* _PROBLEM TO SOLVE_: Whenever a line in the listing contains "hrest", copy that line.

----------

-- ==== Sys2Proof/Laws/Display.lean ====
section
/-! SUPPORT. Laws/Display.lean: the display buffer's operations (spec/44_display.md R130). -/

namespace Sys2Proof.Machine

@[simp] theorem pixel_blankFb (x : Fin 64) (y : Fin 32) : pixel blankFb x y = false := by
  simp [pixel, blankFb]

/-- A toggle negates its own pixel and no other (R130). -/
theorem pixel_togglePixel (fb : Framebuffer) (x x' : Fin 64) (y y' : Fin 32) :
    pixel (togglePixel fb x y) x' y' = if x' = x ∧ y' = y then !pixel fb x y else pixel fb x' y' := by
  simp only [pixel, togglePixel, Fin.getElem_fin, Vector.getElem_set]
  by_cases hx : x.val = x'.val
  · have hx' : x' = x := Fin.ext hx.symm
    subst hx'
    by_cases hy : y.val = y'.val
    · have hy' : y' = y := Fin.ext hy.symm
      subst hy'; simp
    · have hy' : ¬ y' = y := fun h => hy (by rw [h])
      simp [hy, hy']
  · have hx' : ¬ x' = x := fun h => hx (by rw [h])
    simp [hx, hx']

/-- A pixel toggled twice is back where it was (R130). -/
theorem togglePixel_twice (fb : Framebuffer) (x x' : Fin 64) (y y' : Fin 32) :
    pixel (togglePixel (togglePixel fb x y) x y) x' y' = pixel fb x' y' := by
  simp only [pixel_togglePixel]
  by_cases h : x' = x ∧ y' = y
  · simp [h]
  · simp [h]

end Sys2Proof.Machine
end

----------

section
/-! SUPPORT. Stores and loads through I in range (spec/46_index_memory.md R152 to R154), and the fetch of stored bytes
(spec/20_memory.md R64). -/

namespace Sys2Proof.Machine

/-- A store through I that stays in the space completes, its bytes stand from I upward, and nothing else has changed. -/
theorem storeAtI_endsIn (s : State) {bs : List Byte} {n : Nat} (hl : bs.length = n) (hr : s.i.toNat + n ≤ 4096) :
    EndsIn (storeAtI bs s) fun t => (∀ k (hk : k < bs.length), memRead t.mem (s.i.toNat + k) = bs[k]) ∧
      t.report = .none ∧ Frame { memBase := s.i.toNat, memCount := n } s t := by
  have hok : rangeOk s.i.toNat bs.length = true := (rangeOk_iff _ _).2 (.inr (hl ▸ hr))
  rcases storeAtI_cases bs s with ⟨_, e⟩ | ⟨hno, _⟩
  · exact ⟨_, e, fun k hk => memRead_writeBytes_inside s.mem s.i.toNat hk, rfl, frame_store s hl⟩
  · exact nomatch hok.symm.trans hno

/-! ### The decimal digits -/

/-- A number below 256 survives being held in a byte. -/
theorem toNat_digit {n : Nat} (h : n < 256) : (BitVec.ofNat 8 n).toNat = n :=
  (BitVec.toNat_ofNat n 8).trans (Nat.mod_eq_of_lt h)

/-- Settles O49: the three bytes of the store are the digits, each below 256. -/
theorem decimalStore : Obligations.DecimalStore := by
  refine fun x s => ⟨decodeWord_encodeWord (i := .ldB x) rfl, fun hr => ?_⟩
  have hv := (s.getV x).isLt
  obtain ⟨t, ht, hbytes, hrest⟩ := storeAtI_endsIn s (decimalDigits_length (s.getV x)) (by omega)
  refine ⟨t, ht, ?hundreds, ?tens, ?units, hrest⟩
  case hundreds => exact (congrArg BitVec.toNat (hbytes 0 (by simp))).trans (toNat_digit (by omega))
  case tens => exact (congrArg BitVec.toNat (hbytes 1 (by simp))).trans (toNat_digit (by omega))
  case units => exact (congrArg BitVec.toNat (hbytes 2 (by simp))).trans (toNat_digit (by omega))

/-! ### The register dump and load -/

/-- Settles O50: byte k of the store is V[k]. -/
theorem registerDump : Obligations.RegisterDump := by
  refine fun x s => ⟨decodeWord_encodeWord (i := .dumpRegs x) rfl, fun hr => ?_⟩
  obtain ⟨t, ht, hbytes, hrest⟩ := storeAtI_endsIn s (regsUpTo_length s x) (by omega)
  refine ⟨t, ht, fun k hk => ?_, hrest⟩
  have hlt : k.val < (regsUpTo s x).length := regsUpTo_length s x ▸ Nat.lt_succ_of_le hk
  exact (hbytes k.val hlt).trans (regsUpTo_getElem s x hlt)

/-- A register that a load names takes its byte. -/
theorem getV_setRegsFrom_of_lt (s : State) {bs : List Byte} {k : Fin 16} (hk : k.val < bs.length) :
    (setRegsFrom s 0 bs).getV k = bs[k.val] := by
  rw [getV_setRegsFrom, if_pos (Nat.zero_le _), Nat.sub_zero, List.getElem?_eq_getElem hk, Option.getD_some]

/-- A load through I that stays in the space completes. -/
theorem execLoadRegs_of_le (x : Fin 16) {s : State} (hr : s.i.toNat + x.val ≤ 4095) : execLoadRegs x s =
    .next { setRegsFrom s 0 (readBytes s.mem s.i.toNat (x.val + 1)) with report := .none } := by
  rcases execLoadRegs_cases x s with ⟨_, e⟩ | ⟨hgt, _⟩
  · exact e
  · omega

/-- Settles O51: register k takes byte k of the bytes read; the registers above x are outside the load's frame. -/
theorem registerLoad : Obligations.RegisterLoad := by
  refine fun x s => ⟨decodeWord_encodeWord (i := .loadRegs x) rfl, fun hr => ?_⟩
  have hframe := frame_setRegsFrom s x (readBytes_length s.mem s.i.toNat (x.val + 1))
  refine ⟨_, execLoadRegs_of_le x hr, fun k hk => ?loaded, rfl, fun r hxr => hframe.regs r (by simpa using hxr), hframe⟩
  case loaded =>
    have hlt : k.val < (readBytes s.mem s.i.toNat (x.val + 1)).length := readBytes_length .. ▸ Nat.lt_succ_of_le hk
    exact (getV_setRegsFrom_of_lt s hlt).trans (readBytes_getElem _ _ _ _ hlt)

----------

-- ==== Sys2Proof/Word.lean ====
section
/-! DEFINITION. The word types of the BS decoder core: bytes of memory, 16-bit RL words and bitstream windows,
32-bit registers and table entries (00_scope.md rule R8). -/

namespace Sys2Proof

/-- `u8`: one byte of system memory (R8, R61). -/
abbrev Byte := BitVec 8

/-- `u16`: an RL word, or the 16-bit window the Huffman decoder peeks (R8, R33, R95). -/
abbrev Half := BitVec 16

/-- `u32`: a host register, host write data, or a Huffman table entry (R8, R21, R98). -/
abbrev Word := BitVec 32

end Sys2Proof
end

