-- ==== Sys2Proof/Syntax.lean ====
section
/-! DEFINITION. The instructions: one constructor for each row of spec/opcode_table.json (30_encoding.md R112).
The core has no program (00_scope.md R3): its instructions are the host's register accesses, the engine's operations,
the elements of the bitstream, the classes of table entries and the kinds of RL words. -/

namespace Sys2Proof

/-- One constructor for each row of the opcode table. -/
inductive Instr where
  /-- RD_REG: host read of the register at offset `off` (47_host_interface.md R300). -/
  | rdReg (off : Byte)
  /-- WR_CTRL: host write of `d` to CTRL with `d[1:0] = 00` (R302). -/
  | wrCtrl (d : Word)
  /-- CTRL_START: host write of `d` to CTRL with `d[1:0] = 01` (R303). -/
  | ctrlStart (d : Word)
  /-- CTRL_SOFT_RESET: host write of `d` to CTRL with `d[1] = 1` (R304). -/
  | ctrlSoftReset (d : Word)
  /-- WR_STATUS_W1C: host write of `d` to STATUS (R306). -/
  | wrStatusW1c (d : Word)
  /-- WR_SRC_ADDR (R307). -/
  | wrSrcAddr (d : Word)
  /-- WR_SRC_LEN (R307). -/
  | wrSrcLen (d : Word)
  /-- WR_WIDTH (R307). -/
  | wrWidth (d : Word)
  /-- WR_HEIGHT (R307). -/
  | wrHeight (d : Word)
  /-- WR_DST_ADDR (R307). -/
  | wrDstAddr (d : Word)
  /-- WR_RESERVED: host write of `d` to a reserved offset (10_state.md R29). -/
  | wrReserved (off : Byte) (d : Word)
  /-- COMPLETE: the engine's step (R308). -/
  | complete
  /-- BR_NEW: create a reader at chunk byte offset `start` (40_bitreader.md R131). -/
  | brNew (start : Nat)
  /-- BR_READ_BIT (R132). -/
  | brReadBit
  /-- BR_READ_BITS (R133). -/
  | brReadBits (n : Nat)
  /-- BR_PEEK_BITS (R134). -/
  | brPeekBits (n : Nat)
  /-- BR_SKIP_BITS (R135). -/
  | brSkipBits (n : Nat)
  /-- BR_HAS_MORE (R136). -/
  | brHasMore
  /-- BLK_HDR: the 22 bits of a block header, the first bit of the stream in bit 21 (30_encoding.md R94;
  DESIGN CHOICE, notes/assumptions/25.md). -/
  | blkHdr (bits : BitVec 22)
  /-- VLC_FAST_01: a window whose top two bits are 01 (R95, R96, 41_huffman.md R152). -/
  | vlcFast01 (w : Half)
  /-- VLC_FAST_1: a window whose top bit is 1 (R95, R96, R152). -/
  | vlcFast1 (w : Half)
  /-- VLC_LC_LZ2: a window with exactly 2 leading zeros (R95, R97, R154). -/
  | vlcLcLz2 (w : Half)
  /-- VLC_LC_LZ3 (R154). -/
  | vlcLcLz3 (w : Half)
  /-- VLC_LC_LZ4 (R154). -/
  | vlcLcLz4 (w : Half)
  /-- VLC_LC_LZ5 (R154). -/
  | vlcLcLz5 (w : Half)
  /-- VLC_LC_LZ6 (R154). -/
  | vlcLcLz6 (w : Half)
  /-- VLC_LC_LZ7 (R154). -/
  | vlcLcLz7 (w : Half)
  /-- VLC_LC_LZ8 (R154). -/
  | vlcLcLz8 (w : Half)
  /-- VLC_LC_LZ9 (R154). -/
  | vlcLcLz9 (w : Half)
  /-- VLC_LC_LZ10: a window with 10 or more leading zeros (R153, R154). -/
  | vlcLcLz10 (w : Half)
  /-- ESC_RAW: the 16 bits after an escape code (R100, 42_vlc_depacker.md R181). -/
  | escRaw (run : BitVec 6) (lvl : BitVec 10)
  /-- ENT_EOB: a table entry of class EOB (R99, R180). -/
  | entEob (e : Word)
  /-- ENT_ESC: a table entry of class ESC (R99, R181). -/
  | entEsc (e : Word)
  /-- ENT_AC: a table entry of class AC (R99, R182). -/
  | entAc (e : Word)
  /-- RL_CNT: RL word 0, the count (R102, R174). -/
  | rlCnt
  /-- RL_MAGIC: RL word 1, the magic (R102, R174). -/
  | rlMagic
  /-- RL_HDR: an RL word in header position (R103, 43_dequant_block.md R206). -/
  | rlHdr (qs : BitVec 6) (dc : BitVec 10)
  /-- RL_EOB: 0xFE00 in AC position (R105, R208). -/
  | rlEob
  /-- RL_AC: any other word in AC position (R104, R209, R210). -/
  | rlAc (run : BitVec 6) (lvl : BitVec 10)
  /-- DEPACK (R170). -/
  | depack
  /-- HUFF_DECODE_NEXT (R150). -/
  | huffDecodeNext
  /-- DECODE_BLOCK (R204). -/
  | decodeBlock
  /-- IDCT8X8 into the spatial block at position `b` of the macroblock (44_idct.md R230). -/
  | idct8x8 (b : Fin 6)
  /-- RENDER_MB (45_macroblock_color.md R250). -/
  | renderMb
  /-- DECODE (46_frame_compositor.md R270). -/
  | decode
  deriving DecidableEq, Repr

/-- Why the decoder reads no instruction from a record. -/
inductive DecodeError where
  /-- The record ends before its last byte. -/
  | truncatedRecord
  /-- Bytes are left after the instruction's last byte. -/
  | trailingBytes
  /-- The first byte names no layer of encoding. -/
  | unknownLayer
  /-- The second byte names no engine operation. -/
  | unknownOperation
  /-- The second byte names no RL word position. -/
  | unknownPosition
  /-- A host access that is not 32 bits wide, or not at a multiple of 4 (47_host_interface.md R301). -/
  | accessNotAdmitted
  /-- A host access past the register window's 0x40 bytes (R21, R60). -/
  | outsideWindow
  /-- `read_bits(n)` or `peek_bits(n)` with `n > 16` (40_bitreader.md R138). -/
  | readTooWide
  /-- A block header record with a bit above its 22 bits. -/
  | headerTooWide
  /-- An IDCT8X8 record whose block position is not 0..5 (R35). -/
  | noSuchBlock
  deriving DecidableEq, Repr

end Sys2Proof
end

----------

* _REPLY_:
  obtain ⟨t, ht, hbytes, hrest⟩ := storeAtI_endsIn s (decimalDigits_length (s.getV x)) (by omega)
  refine ⟨t, ht, ?hundreds, ?tens, ?units, hrest⟩
  obtain ⟨t, ht, hbytes, hrest⟩ := storeAtI_endsIn s (regsUpTo_length s x) (by omega)
  refine ⟨t, ht, fun k hk => ?_, hrest⟩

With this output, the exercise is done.